The oil and gas industry is constantly challenged by the need to manage increasing volumes of data and provide transparency of supply chain information. For example, new contracts are constantly being negotiated, governments continually raise concerns about energy security, terrorist threats increase, environmental impact legislation expands, and technology evolves.
Blockchain application in blockchain or distributed ledger technology (DLT) can help with these challenges; however, users must resolve many issues before this technology is widely adopted in the oil and gas industry. The below-mentioned portion explores why blockchain is so important to the oil and gas industry and how other industries like banking are starting to explore DLT. You can further explore at this site so you can get an automated trading experience by accessing the best-in-class trading bots and strategies.
Why does DLT matter to the oil and gas industry?
Blockchain is an essential technology for the oil and gas industry because it provides transparency in a digital platform. Companies can use it for recording all transactions, including generating an audit trail, tracking parts, creating smart contracts, and recording licenses. These transactions support multiple business models like third-party verification of data, payment settlement, transferring ownership, and managing information. In short, blockchain allows non-repudiation of transactions which is very important in regulatory environments that need to be policed.

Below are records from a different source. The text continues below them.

-- ==== Sys2Proof/Tests/Slice0.lean ====
section
/-!
SUPPORT. Tests: well-formedness refuses ill-formed terms, words written out from the encoding tables decode, small steps checked by hand from the
spec's rules, and for every statement a concrete state and operands that meet each of its hypotheses.
-/
namespace Sys2Proof.Tests

open Sys2Proof Sys2Proof.Machine Sys2Proof.Safety

set_option maxRecDepth 100000
set_option exponentiation.threshold 40000

/-! ## States to test on -/

/-- A slice of kernel 0 on a core. -/
def run0 (priv : Bool) : Run := ⟨0, 0, 0, 0, 0, 1, priv, none, false, false, none, false, none, []⟩

/-- Core 0 with a change, the rest of the module as after reset. -/
def core0 (f : Core → Core) : State := State.reset.setCore 0 (f { Core.reset with run := some (run0 false) })

/-- Core 0 with w registers set. -/
def withW (l : List (Nat × Word)) : State := core0 (fun k => { k with regs := { k.regs with w := l } })

/-- The module after reset with what a step is about. -/
def told (a : About) : State := { State.reset with about := a }
/-! ## Hypotheses met: integer, control, groups -/

theorem wit_BitsAndSelection : (0x2040 : Word).getLsbD 13 = true ∧ 0 < min ((0x2040 : Word).toNat / 64 % 128) (64 - (0x2040 : Word).toNat % 64) ∧
    ¬((0x003F : Word).getLsbD 13 = true ∧ 0 < min ((0x003F : Word).toNat / 64 % 128) (64 - (0x003F : Word).toNat % 64)) := by decide

theorem wit_ControlTransfers : wordOf State.reset .c .zero = 0 ∧ wordOf (core0 (fun k => { k with regs := { k.regs with f := 1 } })) .c (.flag 0) ≠ 0 := by
  decide

/-- A loop level over the line at 0x1000. -/
def level0 (count index : W32) : LoopLevel := ⟨0x1000, 0x1000, count, index⟩

/-- Core 0 in a group with some loop levels, with a line of empty bundles at 0x1000 in its instruction cache. -/
def looping (ls : List LoopLevel) : State := core0 (fun k => { k with
  loops := ls, grp := { k.grp with loops := ls }, icache := [(0x1000, lineWith [])] })

theorem wit_HardwareLoops_depth :
    (looping []).cur.grp.loops.length < 6 ∧ (looping (List.replicate 5 (level0 1 0))).cur.grp.loops.length < 6 ∧
    6 ≤ (looping (List.replicate 6 (level0 1 0))).cur.grp.loops.length ∧ (looping []).cur.grp.loops.length < (1 : BitVec 3).toNat ∧
    (1 : BitVec 3).toNat ≤ (looping [level0 2 0]).cur.grp.loops.length ∧ (63 : BitVec 6) ≠ 0 ∧
    wordOf (looping []) .c .zero = 0 ∧ wordOf (core0 (fun k => { k with regs := { k.regs with f := 1 } })) .c (.flag 0) ≠ 0 := by decide

theorem wit_HardwareLoops_level :
    (looping [level0 2 0]).cur.grp.loops[1 - 1]? = some (level0 2 0) ∧ (level0 2 0).index.toNat + 1 < (level0 2 0).count.toNat ∧
    (level0 2 1).count.toNat ≤ (level0 2 1).index.toNat + 1 ∧ fetchBad 0 (level0 2 1).last = none ∧
    (looping [level0 2 1]).lineOf 0 0x1000 = some (lineWith []) ∧
    bundleLength ((lineWith []).drop ((0x1000 : Word).toNat % 64)) = .ok 2 :=
  ⟨by decide, by decide, by decide, by decide, by decide, rfl⟩

theorem wit_LeavingASlice : (core0 id).cur.trap.active = false ∧ (core0 (fun k => { k with trap := { k.trap with active := true } })).cur.trap.active = true := by
  decide

/-- Core 0 with one range, 64 bytes at 64, in a CKPT.T list at the start of its tile SRAM. -/
def listed : State := { core0 id with mem := Mem.writes [] (tileBase 0 0) (leBytes 8 1 ++ leBytes 8 (64 + 64 * 2 ^ 32)) }
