-- ==== Sys2Proof/Machine/State.lean ====
section
/-! DEFINITION. The state of the machine as plain data (10_state R20), the reasons a step can stop, and the state after
reset (10_state R50, 70 R275). -/

namespace Sys2Proof.Machine

/-! ### The enumerations and small records of the state -/

/-- `sess` (R22). -/
inductive Sess where
  | absent
  | ready
  | faulted
deriving DecidableEq, Repr

/-- `te_state` (R27). -/
inductive TeState where
  | idle
  | scan
  | emitLiteral
  | emitMatch
  | done
deriving DecidableEq, Repr

/-- The status codes (30_encoding R94). Codes 7 to 15 are never produced. -/
inductive Status where
  | ok
  | unsupportedVariant
  | invalidInput
  | outputOverflow
  | outOfMemory
  | badState
  | illegalCmd
deriving DecidableEq, Repr

/-- The flag set (R26): three booleans. -/
structure FlagSet where
  compressed : Bool
  atFront : Bool
  flushed : Bool
deriving DecidableEq, Repr

/-- The empty flag set. -/
def noFlags : FlagSet := { compressed := false, atFront := false, flushed := false }

/-- `RSP` (R36): `rsp_status`, `rsp_flags`, `rsp_len`. -/
structure Response where
  status : Status
  flags : FlagSet
  len : Nat
deriving DecidableEq, Repr

/-- The bytes of HB or OB that have a value: (address, byte) pairs, addresses strictly rising. An unlisted byte has no
value and reading it faults (10_state R55, log 2). -/
abbrev Memory := List Host.Cell

/-- A hash-table entry `{valid, off}` (30_encoding R110). -/
structure HtEntry where
  valid : Bool
  off : Nat
deriving DecidableEq, Repr

/-- The space HT (R31): the entries whose contents are known, (index, entry) pairs with strictly rising indices. When
`defined` holds, MF.CLEAR has run and every unlisted entry is invalid with an unspecified `off`; before that, an unlisted
entry has no value at all (log 16). -/
structure HashTable where
  defined : Bool
  entries : List (Nat × HtEntry)
deriving DecidableEq, Repr

/-- The state. Registers that the rules use as numbers are `Nat` (00_scope R16: no operation wraps); the invariant
`Sys2Proof.Safety.Widths` says that each fits its width of R21. -/
structure State where
  /-- the parameters the block is built with (00_scope R7, log 4) -/
  build : Config.Build
  /-- input pin `rst` (70 R275) -/
  rst : Bool
  /-- the model's: the command word that the core has accepted and not yet carried out (70 R282, log 24) -/
  accepted : Option Word
  /-- the command words the host is going to present on `cmd_word` (70 R282, log 6) -/
  cmdQ : List Word
  /-- the chunk bytes the host is going to present on `in_data` (70 R283, log 6) -/
  inQ : List Byte
  /-- input `ob_raddr` (70 R281) -/
  obRaddr : BitVec 17
  /-- output `rsp_valid` (70 R282) -/
  rspValid : Bool
  /-- `sess` (R22) -/
  sess : Sess
  /-- `variant` (R23) -/
  variant : Variant
  /-- `first_pkt` (R24) -/
  firstPkt : Bool
  /-- `flagsHold` (R25) -/
  flagsHold : FlagSet
  /-- `RSP` (R36) -/
  rsp : Response
  /-- `hb_mem` (R29), by physical index -/
  hbMem : Memory
  /-- `W` (R29) -/
  w : Nat
  /-- `ht` (R31) -/
  ht : HashTable
  /-- `ob_mem` (R33) -/
  obMem : Memory
  /-- `ob_idx` (R33) -/
  obIdx : Nat
  /-- `ob_bits` (R33) -/
  obBits : Nat
  /-- `te_state` (R27) -/
  teState : TeState
  /-- `j` (R27) -/
  j : Nat
  /-- `n` (R28) -/
  n : Nat
  /-- `B` (R28) -/
  b : Nat
  /-- `m_c` (R28) -/
  mC : Nat
  /-- `m_d` (R28) -/
  mD : Nat
  /-- `m_len` (R28) -/
  mLen : Nat
  /-- the chunk bytes `x` taken so far (R38, space IN) -/
  chunk : List Byte
  /-- the model's: `do_flush` of the COMPRESS in progress (R219, log 17) -/
  doFlush : Bool
  /-- the model's: the offset code of the copy token in progress has been emitted (R195, log 5) -/
  offSent : Bool
  /-- the model's: length of the output span the host may read, 0 when there is none (R37, R284, log 10) -/
  spanLen : Nat
  /-- the model's: how many free values have been drawn (log 8) -/
  freeCtr : Nat
deriving DecidableEq, Repr

/-! ### The reasons a step can stop -/

/-- Faults of the model. None is a condition of the hardware, which reports errors in `RSP`; each stands for an access that
the spec says no rule ever makes. All are safe: the model stops where the spec gives no value. -/
inductive Fault where
  /-- HB.READ outside the window (R143, 93 U1). Raised by `hbRead`. Safe. -/
  | outsideWindow
  /-- A read of a byte of HB or OB that holds no value (10_state R55). Raised by `hbRead`, `emitBit`. Safe. -/
  | unspecifiedByte
  /-- A lookup of a hash-table entry that holds no value (10_state R55). Raised by `mfLookup`. Safe. -/
  | unspecifiedEntry
  /-- A chunk position at or beyond `n` (10_state R38). Raised by the Token Encoder's operations. Safe. -/
  | chunkPosition
  /-- A raw-copy write to an address at or above `OB_CAP`, which does not exist (20_memory R60). Raised by `scCommit`. Safe. -/
  | outputAddress
  /-- A byte, distance or length that CodeTable has no emits for, outside its domain (30_encoding R100). Raised by `afterEmits`.
  Safe. -/
  | codeTableDomain
deriving DecidableEq, Repr

/-- Refusals: situations the spec excludes and gives no effect for. -/
inductive Refusal where
  /-- No meaning yet for the instruction with this mnemonic. Raised by no arm of this model. Safe. -/
  | notModelled (mnemonic : String)
  /-- A command handed to the core while one is in progress: the command port accepts one at a time, so it cannot be
  expressed at the ports (70 R279, 93 U7: refuse). Raised by `exec` of a command outside IDLE. Safe. -/
  | commandInProgress
  /-- A token that the sequencing state does not select: the Token Encoder executes only the token that the selector
  and the code table determine (43 R193, R198, R200; 93 U9: refuse). Raised by `exec` of a token. Safe. -/
  | tokenNotSelected
deriving DecidableEq, Repr

/-- What a step or a meaning answers. -/
abbrev Result := Host.Outcome State Fault Refusal

/-! ### Reset -/

/-- The machine right after hardware reset, `rst` released and nothing presented by the host. The spec gives `sess`,
`te_state`, `RSP` and `rsp_valid` (R50, R275); every other register's value is a DESIGN CHOICE of log 1, and no byte and no
hash-table entry has a value (log 2). -/
def State.reset : State :=
  { build := Config.defaultBuild
    rst := false
    accepted := none
    cmdQ := []
    inQ := []
    obRaddr := 0
    rspValid := false
    sess := .absent
    variant := .v8k
    firstPkt := false
    flagsHold := noFlags
    rsp := { status := .ok, flags := noFlags, len := 0 }
    hbMem := []
    w := 0
    ht := { defined := false, entries := [] }
    obMem := []
    obIdx := 0
    obBits := 0
    teState := .idle
    j := 0
    n := 0
    b := 0
    mC := 0
    mD := 0
    mLen := 0
    chunk := []
    doFlush := false
    offSent := false
    spanLen := 0
    freeCtr := 0 }

end Sys2Proof.Machine
end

Oil and gas companies are already starting to use blockchain technology on a small scale but are cautious because early adopters have reported several issues. Most of these issues have been due to a lack of understanding of the technology, security, and regulatory requirements. Therefore, it is essential for companies to fully understand the technology before starting any blockchain platform.
Oil companies could use blockchain to manage public data like E&P CO2 reports and make them available to sites like Carbon Tracker. A pilot project by BP shows that companies can use blockchain to manage complex calculations required to be environmentally friendly. Users could also use it to find new oil reserves through crowdsourcing data from the Internet of Things (IoT). Similarly, it could monitor wells in real-time, leading to better supply chain management. The oil and gas industry is highly centralized, but there are many decentralized applications (DApps) that can help unlock value from the information.
The application of blockchain could help improve the relationship between operators, suppliers, and customers by allowing payment settlement within a specific time frame. Another important application would be tracking parts across the supply chain to help manage contracts and increase accountability. Eventually, companies can implement a blockchain platform to manage infrastructure across different countries.
What are the challenges of using blockchain in the oil and gas industry?
Blockchain adoption will be challenging because it is not easy to avoid fraud, control system failures, or disruptions during transactions that could lead to inaccurate data being recorded on a distributed ledger. As a result, companies must resolve several issues before blockchain is widely adopted in the oil and gas industry.
Some of these are shown below:
Blockchain projects will fail if companies do not understand the intricacies of this technology. Designing a blockchain platform with all the right features requires expertise which most companies lack.
Secondly, creating a user-friendly system cannot be easy because it is a complex system. Before deploying a DLT-based platform, many factors are involved, like obtaining buy-in from all partners, integrating with other systems like ERP, etc. Currently, the blockchain of Bitcoin and Ethereum is extremely easy to use and can potentially help the oil and gas industry to an exceeding extent.
However, these platforms are for general data distribution, not heavy data in the oil and gas industry. Blockchain use cases in the oil and gas industry resolve issues like scalability, mining algorithms, and privacy tools.
Blockchain is designed to be decentralized, and all participants have equal rights to the ledger, which can cause issues when determining which user owns a particular asset. It could potentially lead to a sudden decrease in tampering or fraud if a malicious user tries to change the entry in the ledger, thus creating conflicting records. Another benefit of using blockchain is security, as it reduces the power of centralized control over data and access controls, making data less vulnerable to hackers.
Creating blockchain applications that comply with existing regulatory frameworks can be challenging. Still, if the industry incurs a proper understanding of bitcoin blockchain technology, it would be elementary to deploy blockchain technology in the oil and gas industry.
Blockchain will increase transaction visibility:
Blockchain implementation can help increase transparency and traceability by compiling records onto a distributed ledger. Each time an entry is made in the blockchain, it is linked to previous blocks and becomes part of a chain of records. It makes it easy to audit the data because no one can change it without the entire network knowing about it once the data is entered. In addition, blockchain technology works because the previous transaction will be validated by users each time a new transaction takes place.
The main benefit of using blockchain in the oil and gas industry is tracking upstream and downstream transactions and eliminating latency due to multiple stakeholders involved in each step of production and distribution.